Universal Christian Apostolic Church
Current address not obtained for this edition.
In 1947 the Universal Christian Apostolic Church was founded in Vancouver, British Columbia by William F. Wolsey. Wolsey received apostolic succession eight years later when he was consecrated by British Old Catholic bishops Hugh George de Willmott Newman (Mar Georgius) of the Catholicate of the West and Harold Percival Nicholson (Mar Joannes), who had left Mar Georgius to found the Ancient Catholic Church. Wolsey claimed a degree in Bio-Psychology from the Taylor School of Bio-Psychology, out of which he claimed to have developed a psychiatric method compatible with Christianity.
The Universal Christian Apostolic Church believes in the “usefulness” of the original Christian doctrine, but attempted to be nonsectarian in its interpretation. Unique to its perspective are beliefs in Christian doctrine as a living philosophy best manifested in the work of the Christian Ministry and in Jesus as a perfect manifestation of the “Christos,” the Christ-Spirit. The Christ-Spirit is thought of as enthusiasm plus, “that something more.” Those who are anointed with it reveal the actual presence of Jesus that gives life to worship and ritual.
Membership
Since Wolsey’s death in the 1980s, there has been no sign of the church’s continuance. It may be defunct.
Remarks
Wolsey became known during his career as a collector of degrees and a member in a number of honorary societies and orders. These, along with a number of open membership organizations which he had joined, were duly noted on his lengthy curriculum vitae.
Sources
Shyam Sundar Agarwal Sarad. The World Jnana Sadhak Society and Its Founder. Jalpaiguri, W. Bengal, India: The Author, 1966.

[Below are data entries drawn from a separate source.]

-- ==== Sys2Proof/Machine/Flags.lean ====
section
/-! DEFINITION. The block has no flags and no condition codes (10_state.md R27). What stands in their place: the
scalar results that DOC returns as booleans or a tri-state (43_compare.md R200), and the STATUS and ERRCAUSE words
(10_state.md R33, R34). -/

namespace Sys2Proof.Machine

/-- A boolean result: the natural 1 for true, 0 for false (43_compare.md R200). -/
def boolScalar (b : Bool) : Scalar := if b then 1 else 0

/-- `Cmp(a, b)`: -1, 0 or 1 as the natural a is less than, equal to or greater than b (43_compare.md R200). -/
def cmpNat (a b : Nat) : Int := if a < b then -1 else if a = b then 0 else 1

/-- The codes of `ERRCAUSE.CODE` (60_exceptions.md R300). -/
def ErrorCause.code : ErrorCause → Nat
  | .divisionByZero => 1
  | .illegalCommand => 2
  | .bufferRange => 3

/-- The ERRCAUSE word: CODE in bits [7:0], the rest 0 (10_state.md R34). -/
def State.errcauseWord (s : State) : Word32 :=
  match s.errcause with
  | none => 0
  | some e => BitVec.ofNat 32 e.code

/-- The STATUS word: BUSY, ERR and DROP in bits 0, 1 and 2, the rest 0 (10_state.md R33). -/
def State.statusWord (s : State) : Word32 :=
  0#29 ++ BitVec.ofBool s.drop ++ BitVec.ofBool s.err ++ BitVec.ofBool s.isBusy

end Sys2Proof.Machine
end

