-- ==== Sys2Proof/Machine/Compare.lean ====
section
/-! DEFINITION. The comparison commands (43_compare.md R200 to R211): unsigned, and none can raise an error. -/

namespace Sys2Proof.Machine

/-- What the boolean comparisons share: a test of `Cmp(V[va], V[vb])` written as a boolean (R200). -/
def compareTo (test : Int → Bool) (sd : SReg) (va vb : VReg) (s : State) : Result :=
  .next (s.writeS sd (boolScalar (test (cmpNat (s.readV va) (s.readV vb)))))

/-- `EQ sd, va, vb` (R201). -/
def execEq (sd : SReg) (va vb : VReg) (s : State) : Result :=
  .next (s.writeS sd (boolScalar (s.readV va == s.readV vb)))

/-- `NE sd, va, vb` (R202). -/
def execNe (sd : SReg) (va vb : VReg) (s : State) : Result :=
  .next (s.writeS sd (boolScalar (s.readV va != s.readV vb)))

/-- `LT sd, va, vb` (R203). -/
def execLt (sd : SReg) (va vb : VReg) (s : State) : Result := compareTo (· == -1) sd va vb s

/-- `LE sd, va, vb` (R204). -/
def execLe (sd : SReg) (va vb : VReg) (s : State) : Result := compareTo (fun c => decide (c ≤ 0)) sd va vb s

/-- `GT sd, va, vb` (R205). -/
def execGt (sd : SReg) (va vb : VReg) (s : State) : Result := compareTo (· == 1) sd va vb s

/-- `GE sd, va, vb` (R206). -/
def execGe (sd : SReg) (va vb : VReg) (s : State) : Result := compareTo (fun c => decide (0 ≤ c)) sd va vb s

/-- `CMP sd, va, vb` (R207): 0xFFFFFFFFFFFFFFFF, 0 or 1. -/
def execCmp (sd : SReg) (va vb : VReg) (s : State) : Result :=
  .next (s.writeS sd (u64 (cmpNat (s.readV va) (s.readV vb))))

/-- `ISODD sd, va` (R208): the low bit of word 0. -/
def execIsodd (sd : SReg) (va : VReg) (s : State) : Result :=
  .next (s.writeS sd (BitVec.ofNat 64 (s.readV va % 2)))

/-- `ISEVEN sd, va` (R209): 1 minus the low bit of word 0. -/
def execIseven (sd : SReg) (va : VReg) (s : State) : Result :=
  .next (s.writeS sd (BitVec.ofNat 64 (1 - s.readV va % 2)))

/-- `MIN vd, va, vb` (R210): the first operand when Cmp <= 0. -/
def execMin (vd va vb : VReg) (s : State) : Result :=
  .next (s.writeV vd (if cmpNat (s.readV va) (s.readV vb) ≤ 0 then s.readV va else s.readV vb))

/-- `MAX vd, va, vb` (R211): the first operand when Cmp >= 0. -/
def execMax (vd va vb : VReg) (s : State) : Result :=
  .next (s.writeV vd (if 0 ≤ cmpNat (s.readV va) (s.readV vb) then s.readV va else s.readV vb))

end Sys2Proof.Machine
end

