/-! ## The step. The turns, the host's list of accesses and what its reads returned are the model's own fields
(assumption log 2). -/

/-- A STEP RUNS THE DECODED COMMAND: while BUSY with a command word that decodes to i, the engine's step is exec of i at
the state with the turn taken, and then BUSY <- 0 (30_encoding.md R79, 20_memory.md R52, R53). -/
def Obligations.StepRunsDecodedCommand : Prop :=
  ∀ (s : State) (c : Word32) (i : Instr), s.phase = .busy c → s.turn = .engine → decode c = .ok i →
    step s = match exec i s.takeTurn with
      | .next t => .next { t with phase := .idle }
      | .fault f => .fault f
      | .refused r => .refused r

/-- A loaded command word is what the next step runs, whatever the state (assumption log 6; the model's form of the
acceptance of 20_memory.md R52). -/
def Obligations.LoadedCommandRunsNext : Prop :=
  ∀ (s : State) (i : Instr), step (s.withFetchWord 32 (encode i).toNat) =
    completeResult (exec i ({ s with err := false }.accept (encode i)))

/-- The engine's error: when an accepted command meets an error, the step leaves the cause, the accepted word and
ERR = 1, BUSY = 0, and nothing else changed (60_exceptions.md R304, R303). -/
def Obligations.StepRecordsError : Prop :=
  ∀ (s : State) (c : Word32) (i : Instr) (e : ErrorCause), s.phase = .busy c → s.turn = .engine → decode c = .ok i →
    Meets i s e → ∃ t, step s = .next t ∧ t.isBusy = false ∧ ErrorTaken e c s.takeTurn.complete t

/-- A host write of CMD performed with BUSY = 0: with ERR = 0 the command is accepted, BUSY <- 1 and CMDCOUNT + 1
modulo 2^32, with ERR = 1 it is discarded and DROP <- 1; nothing else changes (20_memory.md R52, 60_exceptions.md
R306, 10_state.md R36). -/
def Obligations.CommandWriteAcceptsOrDiscards : Prop :=
  ∀ (s : State) (c : Word32) (rest : List HostAccess), HostTurnIdle s → s.pending = .write 0x00C .word c :: rest →
    (s.err = false → step s = .next { s.afterHost with phase := .busy c, cmdcount := s.cmdcount + 1 }) ∧
    (s.err = true → step s = .next { s.afterHost with drop := true })

/-- A host write of STATUS, performed at once even while BUSY: bit 1 clears ERR, bit 2 clears DROP, nothing else
changes (10_state.md R33, 60_exceptions.md R307, 20_memory.md R51). -/
def Obligations.StatusWriteClears : Prop :=
  ∀ (s : State) (d : Word32) (rest : List HostAccess), s.turn = .host → s.pending = .write 0x010 .word d :: rest →
    step s = .next { s.afterHost with
      err := s.err && !d.getLsbD 1
      drop := s.drop && !d.getLsbD 2 }

/-- BUSY HOLD: while BUSY, a host turn performs at once a read of ID, CONFIG, BUFSIZE or STATUS, which returns that
register's word (STATUS with BUSY = 1), and a write of STATUS; the command stays in execution. Every other access waits
until the command is completed (20_memory.md R51, 10_state.md R30 to R33, 70_reset_and_hazards.md R345). Two points are
the model's choice: the host turn on a held access is the engine's step (assumption log 15), and an access that is a host
bus error is held like any other (assumption log 7). -/
def Obligations.BusyHoldsHostAccesses : Prop :=
  ∀ (s : State) (c : Word32) (a : HostAccess) (rest : List HostAccess), s.phase = .busy c → s.turn = .host →
    s.pending = a :: rest →
    (∀ o, a = .read o .word → o ∈ ([0x000, 0x004, 0x008, 0x010] : List HostOffset) →
      ∃ v : Word32, step s = .next { s.afterHost with returned := s.returned ++ [v] } ∧
        (o = 0x000 → v = 0x4755494E) ∧
        (o = 0x004 → v = 0x10041000 + BitVec.ofNat 32 s.nwords) ∧
        (o = 0x008 → v = 0x00001000) ∧
        (o = 0x010 → v.getLsbD 0 = true ∧ v.getLsbD 1 = s.err ∧ v.getLsbD 2 = s.drop ∧ v.extractLsb' 3 29 = 0)) ∧
    (∀ d, a = .write 0x010 .word d →
      step s = .next { s.afterHost with err := s.err && !d.getLsbD 1, drop := s.drop && !d.getLsbD 2 }) ∧
    (¬ PerformedAtOnce a →
      step s = engineMoves c s.takeTurn ∧ ∀ t, step s = .next t → t.phase = .idle ∧ t.pending = a :: rest)

/-- What the eight control registers and the reserved offsets return; a read has no side effect (10_state.md R28 to
R36, 20_memory.md R42, R45). -/
def Obligations.ControlReadsReturn : Prop :=
  ∀ (s : State) (o : HostOffset) (rest : List HostAccess), HostTurnIdle s → s.pending = .read o .word :: rest →
    o.toNat % 4 = 0 → o.toNat < 0x1000 →
    ∃ v : Word32, step s = .next { s.afterHost with returned := s.returned ++ [v] } ∧
      (o = 0x000 → v = 0x4755494E) ∧
      (o = 0x004 → v = 0x10041000 + BitVec.ofNat 32 s.nwords) ∧
      (o = 0x008 → v = 0x00001000) ∧
      (o = 0x00C → v = 0) ∧
      (o = 0x010 → v.getLsbD 0 = s.isBusy ∧ v.getLsbD 1 = s.err ∧ v.getLsbD 2 = s.drop ∧ v.extractLsb' 3 29 = 0) ∧
      (o = 0x014 → (s.errcause = none → v = 0) ∧ (s.errcause = some .divisionByZero → v = 1) ∧
        (s.errcause = some .illegalCommand → v = 2) ∧ (s.errcause = some .bufferRange → v = 3)) ∧
      (o = 0x018 → v = s.errcmd) ∧
      (o = 0x01C → v = s.cmdcount) ∧
      (0x020 ≤ o.toNat → v = 0)

/-- Writes that are ignored: of the read-only registers and of the reserved offsets (10_state.md R28, 20_memory.md R42,
R45). -/
def Obligations.ReadOnlyWritesIgnored : Prop :=
  ∀ (s : State) (o : HostOffset) (d : Word32) (rest : List HostAccess), HostTurnIdle s →
    s.pending = .write o .word d :: rest → o.toNat % 4 = 0 → o.toNat < 0x1000 → o ≠ 0x00C → o ≠ 0x010 →
    step s = .next s.afterHost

Somanah, Meernaidoo T. Mahatma Gandhi and Other Dedicated Souls. Port Louis, Mauritius: 1968.
———. The Philosophy and Spiritual Teachings of the Modern Saint, Patriarch-Archbishop Dr. William F. Wolsey. Port Louis, Mauritus: Standard Printing Establishment, 1971.
Wolsey, William Franklin. Vivesco. North Burnaby, BC: Universal Life Foundation, 1957.
White Robed Monks of St. Benedict
c/o Most Rev. Robert M. Dittler, OSB, Box 27536, San Francisco, CA 94127
The White Robed Monks of St. Benedict is an Old Catholic ordered community that functions as an independent ecclesiastical jurisdiction. It was founded and is led by its abbot, the Most Rev. Robert M. Dittler, who was consecrated a bishop on November 19, 1991, by Bishop Carlos A. Florida of the Orthodox Catholic Church. Dittler was granted the title of Titular Bishop of Bodhgaya, India.
Members of the order follow the Zen Rule of St. Benedict. The White Robed Monks include clerical and lay monks, affiliates, and associates. As a jurisdiction, the White Robed Monks formally accept ordained (generally Roman) Catholic clerics who are currently without a bishop and who wish to serve. The group has developed a ministry of providing the traditional Catholic sacraments and the Word to all who seek them. Members have attempted to remove any obstacles in their adherents’spiritual path and have found a particular calling to those Roman Catholics who for whatever reason are no longer able to receive the sacraments or a spiritual presence from the church of their origin.
The White Robed Monks envision their mission as letting the world be a more compassionate place. They have adopted a monastic practice of Soto Zen meditation, as they consider the Earth, rather than a building, their monastery. They teach meditation to any who wish to learn. Their motto is the first word of the Rule of St. Benedict, “Listen”; by practicing listening they aim to shed their allusions, delusions, and illusions so as better to appreciate God’s message as offered.
Membership
In 2002 they reported a membership of approximately 3,800, of which 3,690 reside in the United States, 21 in Canada, and 89 in Central and South America, Europe, Eastern Europe, Asia, Africa, and the Middle East.
Sources
White Robed Monks of St. Benedict. www.whiterobedmonks.org.